What is expected: For the entries below, the expected answer is the line with "def protOf (s", the line with "identity (R302). -/", and every line between them, exactly as written, and nothing more.

======== Data extracts

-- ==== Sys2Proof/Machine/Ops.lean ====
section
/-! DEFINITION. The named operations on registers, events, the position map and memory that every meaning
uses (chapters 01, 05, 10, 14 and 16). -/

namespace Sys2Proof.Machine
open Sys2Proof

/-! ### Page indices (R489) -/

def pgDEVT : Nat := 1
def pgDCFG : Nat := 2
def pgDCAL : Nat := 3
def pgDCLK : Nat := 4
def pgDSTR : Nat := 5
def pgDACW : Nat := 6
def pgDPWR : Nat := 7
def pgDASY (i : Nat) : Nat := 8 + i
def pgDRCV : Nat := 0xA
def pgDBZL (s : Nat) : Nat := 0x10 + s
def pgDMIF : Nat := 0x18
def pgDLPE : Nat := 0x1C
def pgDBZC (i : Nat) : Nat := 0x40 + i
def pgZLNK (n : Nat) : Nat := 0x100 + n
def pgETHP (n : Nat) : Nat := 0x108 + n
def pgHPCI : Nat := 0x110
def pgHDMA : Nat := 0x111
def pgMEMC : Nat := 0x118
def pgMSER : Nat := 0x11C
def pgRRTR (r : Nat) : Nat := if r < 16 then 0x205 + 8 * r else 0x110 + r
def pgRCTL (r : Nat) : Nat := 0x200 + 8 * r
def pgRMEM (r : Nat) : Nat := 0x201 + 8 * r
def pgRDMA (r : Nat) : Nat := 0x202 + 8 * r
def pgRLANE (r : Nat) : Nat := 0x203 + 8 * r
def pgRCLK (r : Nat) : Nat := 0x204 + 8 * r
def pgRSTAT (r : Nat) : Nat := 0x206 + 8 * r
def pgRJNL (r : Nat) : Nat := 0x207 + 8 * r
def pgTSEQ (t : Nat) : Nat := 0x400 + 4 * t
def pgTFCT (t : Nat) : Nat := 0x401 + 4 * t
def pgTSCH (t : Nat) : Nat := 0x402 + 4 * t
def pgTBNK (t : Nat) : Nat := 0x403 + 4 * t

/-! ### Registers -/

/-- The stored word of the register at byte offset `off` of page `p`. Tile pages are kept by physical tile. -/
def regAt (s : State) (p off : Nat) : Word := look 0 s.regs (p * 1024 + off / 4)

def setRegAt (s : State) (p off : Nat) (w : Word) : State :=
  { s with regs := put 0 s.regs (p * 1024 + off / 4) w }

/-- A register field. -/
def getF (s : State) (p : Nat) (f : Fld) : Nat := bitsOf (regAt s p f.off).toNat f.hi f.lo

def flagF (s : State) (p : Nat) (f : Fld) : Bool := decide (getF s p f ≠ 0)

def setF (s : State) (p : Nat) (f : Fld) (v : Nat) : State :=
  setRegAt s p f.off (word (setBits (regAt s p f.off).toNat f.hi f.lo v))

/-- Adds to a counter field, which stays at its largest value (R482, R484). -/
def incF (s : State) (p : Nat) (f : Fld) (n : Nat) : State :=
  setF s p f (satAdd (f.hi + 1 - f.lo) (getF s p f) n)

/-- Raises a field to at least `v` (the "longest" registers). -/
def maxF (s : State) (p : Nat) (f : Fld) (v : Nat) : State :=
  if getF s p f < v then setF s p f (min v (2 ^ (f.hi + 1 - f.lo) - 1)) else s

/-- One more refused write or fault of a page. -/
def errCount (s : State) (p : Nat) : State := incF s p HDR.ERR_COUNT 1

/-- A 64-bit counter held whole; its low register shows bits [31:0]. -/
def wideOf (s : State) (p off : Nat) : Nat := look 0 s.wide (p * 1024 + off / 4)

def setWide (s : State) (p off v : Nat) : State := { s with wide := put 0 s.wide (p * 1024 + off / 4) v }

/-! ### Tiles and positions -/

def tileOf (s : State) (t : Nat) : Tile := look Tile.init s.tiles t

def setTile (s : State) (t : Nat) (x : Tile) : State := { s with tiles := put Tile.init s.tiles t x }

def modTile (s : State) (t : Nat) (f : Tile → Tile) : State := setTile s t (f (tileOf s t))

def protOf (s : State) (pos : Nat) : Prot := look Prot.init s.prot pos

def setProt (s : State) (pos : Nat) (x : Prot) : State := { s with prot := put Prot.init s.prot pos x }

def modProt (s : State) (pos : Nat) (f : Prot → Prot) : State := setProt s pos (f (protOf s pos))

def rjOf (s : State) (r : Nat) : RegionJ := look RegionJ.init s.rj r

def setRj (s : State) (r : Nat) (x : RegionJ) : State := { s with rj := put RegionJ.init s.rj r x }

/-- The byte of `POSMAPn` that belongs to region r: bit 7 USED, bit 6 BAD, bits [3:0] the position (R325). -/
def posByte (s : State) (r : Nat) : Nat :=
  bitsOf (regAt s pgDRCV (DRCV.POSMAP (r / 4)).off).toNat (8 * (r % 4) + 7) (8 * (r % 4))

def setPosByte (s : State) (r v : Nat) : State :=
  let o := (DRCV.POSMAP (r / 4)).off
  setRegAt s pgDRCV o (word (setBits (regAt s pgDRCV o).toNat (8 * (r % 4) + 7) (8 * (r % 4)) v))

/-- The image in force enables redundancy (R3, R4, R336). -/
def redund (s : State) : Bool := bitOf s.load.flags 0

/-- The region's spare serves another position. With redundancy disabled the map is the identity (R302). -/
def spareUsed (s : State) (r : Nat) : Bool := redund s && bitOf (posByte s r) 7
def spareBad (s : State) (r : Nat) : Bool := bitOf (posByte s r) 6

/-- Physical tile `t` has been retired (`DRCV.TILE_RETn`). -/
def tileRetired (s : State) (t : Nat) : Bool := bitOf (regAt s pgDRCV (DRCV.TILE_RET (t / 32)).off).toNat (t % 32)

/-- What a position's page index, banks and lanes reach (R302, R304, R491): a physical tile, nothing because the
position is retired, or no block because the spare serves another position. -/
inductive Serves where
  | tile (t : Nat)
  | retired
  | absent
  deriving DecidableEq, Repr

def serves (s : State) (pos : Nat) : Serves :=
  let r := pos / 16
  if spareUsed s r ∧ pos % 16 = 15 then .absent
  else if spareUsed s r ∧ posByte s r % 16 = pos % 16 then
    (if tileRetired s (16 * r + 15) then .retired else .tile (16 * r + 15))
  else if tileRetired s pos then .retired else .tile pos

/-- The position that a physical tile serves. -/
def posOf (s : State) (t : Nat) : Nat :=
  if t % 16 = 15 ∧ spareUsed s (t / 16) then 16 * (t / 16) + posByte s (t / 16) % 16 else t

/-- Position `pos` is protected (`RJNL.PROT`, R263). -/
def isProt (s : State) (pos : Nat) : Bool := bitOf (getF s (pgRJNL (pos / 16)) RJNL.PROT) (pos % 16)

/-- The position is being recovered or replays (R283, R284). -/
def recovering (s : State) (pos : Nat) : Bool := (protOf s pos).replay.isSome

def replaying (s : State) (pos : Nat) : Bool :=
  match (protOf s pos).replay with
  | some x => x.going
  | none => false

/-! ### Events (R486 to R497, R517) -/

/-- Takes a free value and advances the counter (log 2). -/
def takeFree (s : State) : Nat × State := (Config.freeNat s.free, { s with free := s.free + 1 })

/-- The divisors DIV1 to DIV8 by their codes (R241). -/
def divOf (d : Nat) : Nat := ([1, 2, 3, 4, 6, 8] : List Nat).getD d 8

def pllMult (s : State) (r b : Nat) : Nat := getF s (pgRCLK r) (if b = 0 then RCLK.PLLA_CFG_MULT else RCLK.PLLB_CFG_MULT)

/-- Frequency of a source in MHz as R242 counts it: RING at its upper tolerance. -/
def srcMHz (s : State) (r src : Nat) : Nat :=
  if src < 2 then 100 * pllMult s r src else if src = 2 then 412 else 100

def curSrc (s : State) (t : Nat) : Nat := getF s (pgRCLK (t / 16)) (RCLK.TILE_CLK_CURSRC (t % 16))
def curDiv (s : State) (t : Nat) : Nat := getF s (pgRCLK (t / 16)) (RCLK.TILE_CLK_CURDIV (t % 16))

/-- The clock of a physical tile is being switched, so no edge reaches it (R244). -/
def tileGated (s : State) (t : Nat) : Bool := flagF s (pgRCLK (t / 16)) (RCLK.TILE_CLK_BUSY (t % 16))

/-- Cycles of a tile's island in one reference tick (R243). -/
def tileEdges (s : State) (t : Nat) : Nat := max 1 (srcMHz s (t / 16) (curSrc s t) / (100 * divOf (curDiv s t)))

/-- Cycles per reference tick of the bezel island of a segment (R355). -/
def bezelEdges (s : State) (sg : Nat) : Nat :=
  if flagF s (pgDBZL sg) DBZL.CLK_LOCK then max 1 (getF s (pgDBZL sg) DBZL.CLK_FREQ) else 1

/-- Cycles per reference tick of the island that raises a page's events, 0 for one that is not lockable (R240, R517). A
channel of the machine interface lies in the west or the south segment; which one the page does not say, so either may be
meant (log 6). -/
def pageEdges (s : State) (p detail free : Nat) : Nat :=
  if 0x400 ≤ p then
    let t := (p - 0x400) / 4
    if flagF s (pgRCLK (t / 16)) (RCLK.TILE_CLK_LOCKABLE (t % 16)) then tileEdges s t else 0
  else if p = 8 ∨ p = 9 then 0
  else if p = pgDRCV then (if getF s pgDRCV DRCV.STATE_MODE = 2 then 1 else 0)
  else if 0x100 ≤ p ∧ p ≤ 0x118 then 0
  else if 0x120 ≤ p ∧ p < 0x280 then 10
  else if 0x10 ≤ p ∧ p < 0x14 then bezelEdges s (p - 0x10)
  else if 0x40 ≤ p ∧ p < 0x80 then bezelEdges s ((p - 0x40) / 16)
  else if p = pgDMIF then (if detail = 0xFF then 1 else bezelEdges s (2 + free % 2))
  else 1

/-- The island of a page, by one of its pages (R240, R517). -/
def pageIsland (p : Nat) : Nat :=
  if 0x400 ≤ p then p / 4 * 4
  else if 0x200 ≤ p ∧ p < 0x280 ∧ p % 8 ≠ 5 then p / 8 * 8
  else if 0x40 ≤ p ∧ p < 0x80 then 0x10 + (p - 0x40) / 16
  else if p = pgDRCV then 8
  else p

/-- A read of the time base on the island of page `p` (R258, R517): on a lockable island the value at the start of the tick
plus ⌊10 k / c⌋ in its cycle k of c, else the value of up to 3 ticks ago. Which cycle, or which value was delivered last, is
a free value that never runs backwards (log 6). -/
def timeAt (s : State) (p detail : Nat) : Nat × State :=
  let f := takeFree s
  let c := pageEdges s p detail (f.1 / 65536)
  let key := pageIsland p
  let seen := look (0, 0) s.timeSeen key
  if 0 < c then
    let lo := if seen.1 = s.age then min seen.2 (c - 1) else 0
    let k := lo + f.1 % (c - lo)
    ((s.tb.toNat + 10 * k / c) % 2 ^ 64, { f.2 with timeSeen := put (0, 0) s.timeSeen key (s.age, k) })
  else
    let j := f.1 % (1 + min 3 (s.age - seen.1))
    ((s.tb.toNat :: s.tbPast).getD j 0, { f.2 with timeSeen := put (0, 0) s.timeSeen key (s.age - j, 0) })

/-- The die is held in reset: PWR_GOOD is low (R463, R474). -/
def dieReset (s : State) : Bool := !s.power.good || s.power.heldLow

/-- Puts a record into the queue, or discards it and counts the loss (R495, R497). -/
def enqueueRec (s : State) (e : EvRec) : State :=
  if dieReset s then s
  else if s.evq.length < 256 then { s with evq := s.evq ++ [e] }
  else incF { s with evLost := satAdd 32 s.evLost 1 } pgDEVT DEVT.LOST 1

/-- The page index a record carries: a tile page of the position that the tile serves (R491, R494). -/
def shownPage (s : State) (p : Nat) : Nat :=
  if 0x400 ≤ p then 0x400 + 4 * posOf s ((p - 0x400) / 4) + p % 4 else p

================

Output of the task:
def protOf (s : State) (pos : Nat) : Prot := look Prot.init s.prot pos

def setProt (s : State) (pos : Nat) (x : Prot) : State := { s with prot := put Prot.init s.prot pos x }

def modProt (s : State) (pos : Nat) (f : Prot → Prot) : State := setProt s pos (f (protOf s pos))

def rjOf (s : State) (r : Nat) : RegionJ := look RegionJ.init s.rj r

def setRj (s : State) (r : Nat) (x : RegionJ) : State := { s with rj := put RegionJ.init s.rj r x }

/-- The byte of `POSMAPn` that belongs to region r: bit 7 USED, bit 6 BAD, bits [3:0] the position (R325). -/
def posByte (s : State) (r : Nat) : Nat :=
  bitsOf (regAt s pgDRCV (DRCV.POSMAP (r / 4)).off).toNat (8 * (r % 4) + 7) (8 * (r % 4))

def setPosByte (s : State) (r v : Nat) : State :=
  let o := (DRCV.POSMAP (r / 4)).off
  setRegAt s pgDRCV o (word (setBits (regAt s pgDRCV o).toNat (8 * (r % 4) + 7) (8 * (r % 4)) v))

/-- The image in force enables redundancy (R3, R4, R336). -/
def redund (s : State) : Bool := bitOf s.load.flags 0

/-- The region's spare serves another position. With redundancy disabled the map is the identity (R302). -/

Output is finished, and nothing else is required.